Science of Spices and Culinary Herbs - Latest Laboratory, Pre-clinical, and Clinical Studies

Volume: 4

Curry Leaf: An insight into its Pharmacological Activities, Medicinal Profile, and Phytochemistry

Author(s): Reyaz Hassan Mir*, Nazia Banday, Roohi Mohi ud din, Saba Sabreen, Rafia Jan, Abdul Jalil Shah, Taha Umair Wani, Saeema Farooq, Sanjay M. Jachak and Mubashir Hussain Masoodi *

Pp: 145-168 (24)

DOI: 10.2174/9789814998123121040007

* (Excluding Mailing and Handling)


Throughout human history, medicinal plants are used in traditional medicine systems and are considered a potential source of healthy life. Curry leaf belongs to the family Rutaceae obtained from Murraya koenigii, which has been used widely as a spice, flavouring agent, and as herbal medicine since ancient times in the ayurvedic medicine system. Curry leaf is native to India and Sri Lanka. It is known for its flavour in cooking apart from various health benefits, including antidiabetic, anti-tumour, antiinflammatory, and neuroprotection. Various carbazole alkaloids have been isolated from curry leaves, including mahanimbine, koenine, murrayacine, murrayazoline, koenimbine, murrayazolidine, murrayazoline, murrayacine, girinimbine, and mukoeic acid. Several studies on pharmacological activities of curry leaf in vitro, in vivo, and clinical trials confirm the application of curry leaf in traditional medicine and introduce some new medicinal aspects.
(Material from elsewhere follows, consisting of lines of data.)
-- ==== Sys2Proof/Machine/Core.lean ====
section
/-! DEFINITION. The machine as the host takes it. -/

def Sys2Proof.core : Host.Core :=
  { State := Sys2Proof.Machine.State, Fault := Sys2Proof.Machine.Fault, Refusal := Sys2Proof.Machine.Refusal,
    step := Sys2Proof.Machine.step, reset := Sys2Proof.Machine.State.reset }
end

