-- ==== Sys2Proof/Certificates/Slice0/Obligations.lean ====
section
/-!
DEFINITION. The statements for the provers, in the manual's order: the whole part, supply and resets, power modes, then the
chapters.  The vocabulary is Safety.lean's.
-/

open Sys2Proof Sys2Proof.Machine

/-! ### The whole part -/

/-- A step carries out the command at the front of the queue on the state with the queue's rest; with no command waiting
the part idles (the model's own queue, log entry 1). -/
def Obligations.StepRunsFrontCommand : Prop :=
  (∀ (c : Instr) (rest : List Instr) (s : State), step { s with pending := c :: rest } = exec c { s with pending := rest }) ∧
  (∀ s : State, s.pending = [] → step s = .next s)

/-- No command changes the queue of waiting commands (the model's own queue, log entry 1). -/
def Obligations.CommandsLeaveQueue : Prop :=
  ∀ (c : Instr) (s t : State), exec c s = .next t → t.pending = s.pending

/-- R183: from every state whose handed accesses stay within their areas, every step completes, and they still do. -/
def Obligations.StepsCompleteInArea : Prop :=
  ∀ s : State, AccessOk s → ∃ t, step s = .next t ∧ AccessOk t

/-- The store's and the staging image's lists keep their canonical form, so that equal contents are equal data. -/
def Obligations.MemoriesStayCanonical : Prop :=
  ∀ s t : State, MemoryOk s → step s = .next t → MemoryOk t

/-- R165: forces and overrides stand only while service mode is OPEN, at most 8 of each, one per channel or output; and
the silence timer runs only then (R170). -/
def Obligations.ServiceListsStayBounded : Prop :=
  ∀ s t : State, ServiceOk s → step s = .next t → ServiceOk t

/-- R114: the active list stays in class rank and in the order of the listing numbers within a class, no class beyond its
quota, no listing number twice, and every number below the next one. -/
def Obligations.ActiveListStaysOrdered : Prop :=
  ∀ s t : State, ActiveListOk s.warn → step s = .next t → ActiveListOk t.warn

/-- The conditions of the four statements above hold right after reset. -/
def Obligations.InvariantsHoldAtReset : Prop :=
  AccessOk State.reset ∧ MemoryOk State.reset ∧ ServiceOk State.reset ∧ ActiveListOk State.reset.warn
The current review provides insight into phytochemical constituents, ethnobotany, and numerous pharmacological properties of crude extracts, fractions, and isolated compounds of curry leaf, leading to the development of effective drug candidates to address various ailments. Moreover, a comparison of the reported activities of a curry leaf in traditional medicine will be made with the modern medicine activities to show the potentiality of this precious herb in managing different disease conditions.

Keywords: Antioxidant, Bioavailability, Biological activity, Murraya koenigii, Phytoconstituents, Traditional medicine.